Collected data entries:
━━━━━━━━━━━━━━━━━━━━━━━━━━━━━━
-- ==== Sys2Proof/Certificates/Slice0/Obligations.lean ====
section
/-! DEFINITION. The statements for the provers. `answers c s P`: exec of command c at s answers a next state of which P
holds. `changesOnly F s t`: the frame, t agrees with s outside the parts F. `reported code cls s t`: the event was
raised. `writeReaches off s`: a 32-bit write to the register is neither held nor discarded. -/

open Sys2Proof Sys2Proof.Machine

/-! ### The step -/

/-- A step takes the command at the front of the queue and executes it with the queue's rest; on an empty queue the block idles
(the model's choice, DESIGN CHOICE, log 18). -/
def Obligations.StepTakesFront : Prop :=
  (∀ (c : Instr) (q : List Instr) (s : State), step { s with pending := c :: q } = exec c { s with pending := q }) ∧
  ∀ s : State, s.pending = [] → step s = .next s

/-- Every command answers a next state in every state, with the queue of waiting commands as it was; the only stop is a host read
whose bytes do not have the length of the access that they answer (DESIGN CHOICE, log 1).
Rests on the model's own reading in log 23 (DESIGN CHOICE). -/
def Obligations.EveryCommandRuns : Prop :=
  ∀ (c : Instr) (s : State),
    (∃ t, exec c s = .next t ∧ t.pending = s.pending) ∨ (hostData c ≠ none ∧ exec c s = .fault (.malformed "data length"))

/-- The state right after reset (R439, R463, R482, R502 and the register tables): every block as the spec leaves it, every register
that software writes at the reset value of its table, the bounds and the group order met. Reset values that the spec does not give
are the model's choice (DESIGN CHOICE, log 2) and are not stated here. -/
def Obligations.ResetState : Prop :=
  let s := State.reset
  Bounded s ∧ GroupsRise s ∧ s.glb.phase = .reset ∧ s.glb.fatal = false ∧ s.pins.devReady = false ∧ s.pins.idle = true ∧
  s.grn.queue = [] ∧ s.grn.held = [] ∧ s.slo.count = 0 ∧ s.slo.frozen = false ∧ s.store.recs = [] ∧ s.store.full = false ∧
  s.pac.adm = none ∧ s.pac.stripe = none ∧ s.lft.valid = [] ∧ (∀ a, memGet s.lft.mem a = 0) ∧ s.twn.link = .disabled ∧ s.twn.paired = false ∧
  (∀ l, (laneGet s l).state = .disabled) ∧ (∀ c, (chainGet s c).state = .idle) ∧ (∀ i, tget s.obs.cnt i 0 = 0) ∧
  (∀ off, regGet s off = rwReset off % 2 ^ 32) ∧
  regGet s 0x10028 = 100 ∧ regGet s 0x60008 = 6000 ∧ regGet s 0x6000C = 100 ∧ regGet s 0x70428 = 10000 ∧ regGet s 0x100200 = 0xC8 ∧
  regGet s 0x120000 = 1 ∧ regGet s 0x13C054 = 3600 ∧ regGet s 0x150210 = 100 ∧ regGet s 0x180108 = 0x01FFFFFF ∧ regGet s 0x18010C = 1000

/-- Every step keeps the bounds: loft memory in canonical form, the hold queue under both caps, the trace queue, the
silo and the make-up store within their sizes. -/
def Obligations.StepKeepsBounds : Prop := ∀ s t : State, Bounded s → step s = .next t → Bounded t

/-- Every step keeps the groups of the armed or running stripe in rising order, each once. -/
def Obligations.StepKeepsGroups : Prop := ∀ s t : State, GroupsRise s → step s = .next t → GroupsRise t

/-! ### Power, resets and start-up (14) -/

/-- POWER_ON (R463, R465, R505): every state starts from its power-on value, silo and make-up store cleared; of the
granary the words and rings stay, as they stood where no word write was under way. Warm resets (R464 to R466, R505, R507): the fall of SYS_RST_N in a powered device, and the key written to GLB_RESET.
The silo with its frozen state and the make-up store survive, the granary is kept, every other state is lost, DEV_READY
falls; GLB_RESET keeps the PCIe link and BAR2 and starts up again, and any other value changes nothing.
Rests on the model's own reading in log 88 (DEDUCED). -/
def Obligations.ResetsKeep : Prop :=
  ∀ s : State,
    (answers .powerOn s fun t =>
      t = { State.reset with pending := s.pending, outs := s.outs, free := s.free,
                             pins := { powered := true, perstN := s.pins.perstN, pfwN := s.pins.pfwN },
                             grn := { words := t.grn.words, ones := t.grn.ones, rings := t.grn.rings } } ∧
      (s.grn.writing = [] → t.grn.words = s.grn.words ∧ t.grn.ones = s.grn.ones ∧ t.grn.rings = s.grn.rings)) ∧
    (s.pins.powered = true → s.pins.sysRstN = true → answers .sysRstNFall s fun t =>
      t = { State.reset with
            pending := s.pending, outs := s.outs, free := s.free,
            pins := { perstN := s.pins.perstN, pfwN := s.pins.pfwN },
            glb := { cause := 2, warmCount := min 255 (s.glb.warmCount + 1) },
            grn := { words := t.grn.words, ones := t.grn.ones, rings := t.grn.rings }, slo := { s.slo with missed := 0 }, store := s.store } ∧
      t.pins.devReady = false ∧ t.pins.idle = true ∧
      (s.grn.writing = [] → t.grn.words = s.grn.words ∧ t.grn.ones = s.grn.ones ∧ t.grn.rings = s.grn.rings)) ∧
    (writeReaches 0x28 s → s.pins.powered = true → ∀ req,
      (answers (.glbReset 0x52534554 req) s fun t =>
        t.slo = { s.slo with missed := 0 } ∧ t.store = s.store ∧ t.regs = [] ∧ t.lft = {} ∧ t.pac = {} ∧ t.swl = {} ∧
        t.glb = { phase := .clocks, cause := 3, warmCount := min 255 (s.glb.warmCount + 1) } ∧ t.pins.sysRstN = true ∧
        t.hst.linkUp = s.hst.linkUp ∧ t.hst.bar2 = s.hst.bar2 ∧ t.hst.unmasked = s.hst.unmasked ∧ t.hst.tail = 0 ∧
        t.hst.mps = s.hst.mps ∧ t.hst.mrrs = s.hst.mrrs ∧ t.hst.bar0 = s.hst.bar0 ∧ t.hst.bar2Base = s.hst.bar2Base ∧ t.hst.msixEn = s.hst.msixEn ∧
        (s.grn.writing = [] → t.grn.words = s.grn.words ∧ t.grn.ones = s.grn.ones ∧ t.grn.rings = s.grn.rings)) ∧
      ∀ v : W32, v ≠ 0x52534554 → exec (.glbReset v req) s = .next s)

/-- Start-up (R464, R469, R470, R472): the rise of SYS_RST_N starts it, the locked PLLs start the self-test, a self-test
without a failure starts steps 3 and 4, and a device that has everything is ready: EV_STARTUP_DONE, DEV_READY. -/
def Obligations.StartupSteps : Prop :=
  ∀ s : State,
    (s.pins.powered = true → s.pins.sysRstN = false → answers .sysRstNRise s fun t =>
      t.glb.phase = .clocks ∧ t.pins.sysRstN = true ∧ t.grn.startHold = !s.pins.pfwN ∧
      changesOnly { pins := true, glb := true, grn := true } s t) ∧
    (s.glb.phase = .clocks → answers .clocksLocked s fun t =>
      t = { s with glb := { s.glb with phase := .selftest, clocksOk := true } }) ∧
    (s.glb.phase = .selftest → answers (.selftestDone []) s fun t =>
      t.glb = { s.glb with phase := .loading, selftestOk := true } ∧ t.units.thrReady = true ∧ t.chk.good = 0xFFFF ∧
      (∀ c, c < 12 → lftGet t c = { state := .training }) ∧
      changesOnly { glb := true, units := true, chk := true, lft := true } s t) ∧
    (startupReady s = true → ∀ us, answers (.startupDone us) s fun t =>
      t.pins.devReady = true ∧ t.glb.phase = .ready ∧ t.glb.startupUs = us ∧ reported 0x0001 0 s t ∧
      changesOnly { Parts.events with pins := true } s t)

/-- FATAL (R479, R480): the causes CLOCK, SUPPLY while PFW_N is high, THERMAL at 120.0 °C and INTERNAL, in a device out
of reset that is not in FATAL: the cause shows, the silo is frozen after EV_FATAL (stated outside a stripe, where no
make-up record follows it, and for the causes that raise no other event before it), the lanes are at electrical
idle, TWIN_LIVE_O and the pace clock stop, DEV_FAULT_N is low, the stripe has ended, no frame is in flight, no command fetch and no
loft scan is under way, the Dexpin link is down and a table command has ended.
Rests on the model's own reading in log 85 (DEDUCED), log 111 (DESIGN CHOICE). -/
def Obligations.FatalCauses : Prop :=
  ∀ (s : State) (unit : Byte) (hk : Bool) (c : Instr) (cause : Nat),
    s.glb.fatal = false → s.glb.phase ≠ .reset →
    (c = .pllLockLoss unit hk ∧ cause = 2 ∨ c = .supplyFault unit hk ∧ cause = 3 ∧ s.pins.pfwN = true ∨
      (∃ x, c = .dieTempRead x ∧ 1920 ≤ x.toInt ∧ cause = 4) ∨ c = .watchdogExpiry unit ∧ cause = 5) →
    answers c s fun t =>
      t.glb.fatal = true ∧ t.glb.fatalCause = cause ∧ t.glb.phase = .fatal ∧ (s.pac.stripe = none → cause ≠ 4 → reported 0x0003 5 s t) ∧
      t.slo.frozen = true ∧ t.pins.idle = true ∧ t.pins.twinLiveO = false ∧ t.pins.paceClk = false ∧ t.pins.devFaultN = false ∧
      t.pac.stripe = none ∧ t.readbacks = [] ∧ t.hst.fetchLen = 0 ∧ t.swl.flight = none ∧ t.chk.scans = [] ∧ t.twn.link = .disabled ∧
      t.twn.tableX = none ∧ t.tim.launches = [] ∧
      changesOnly { Parts.events with pins := true, chk := true, dos := true, pac := true, swl := true, twn := true, tim := true, grn := true,
                                      store := true, readbacks := true } s t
━━━━━━━━━━━━━━━━━━━━━━━━━━━━━━
__TASK ITEM__. Once you find the line with "clocksOk := true" in the entries above, output it and each line after it up to and including the line with "idle, TWIN_LIVE_O and", and nothing else.

__RESULT FOR THIS EXERCISE__.
      t = { s with glb := { s.glb with phase := .selftest, clocksOk := true } }) ∧
    (s.glb.phase = .selftest → answers (.selftestDone []) s fun t =>
      t.glb = { s.glb with phase := .loading, selftestOk := true } ∧ t.units.thrReady = true ∧ t.chk.good = 0xFFFF ∧
      (∀ c, c < 12 → lftGet t c = { state := .training }) ∧
      changesOnly { glb := true, units := true, chk := true, lft := true } s t) ∧
    (startupReady s = true → ∀ us, answers (.startupDone us) s fun t =>
      t.pins.devReady = true ∧ t.glb.phase = .ready ∧ t.glb.startupUs = us ∧ reported 0x0001 0 s t ∧
      changesOnly { Parts.events with pins := true } s t)

/-- FATAL (R479, R480): the causes CLOCK, SUPPLY while PFW_N is high, THERMAL at 120.0 °C and INTERNAL, in a device out
of reset that is not in FATAL: the cause shows, the silo is frozen after EV_FATAL (stated outside a stripe, where no
make-up record follows it, and for the causes that raise no other event before it), the lanes are at electrical
idle, TWIN_LIVE_O and the pace clock stop, DEV_FAULT_N is low, the stripe has ended, no frame is in flight, no command fetch and no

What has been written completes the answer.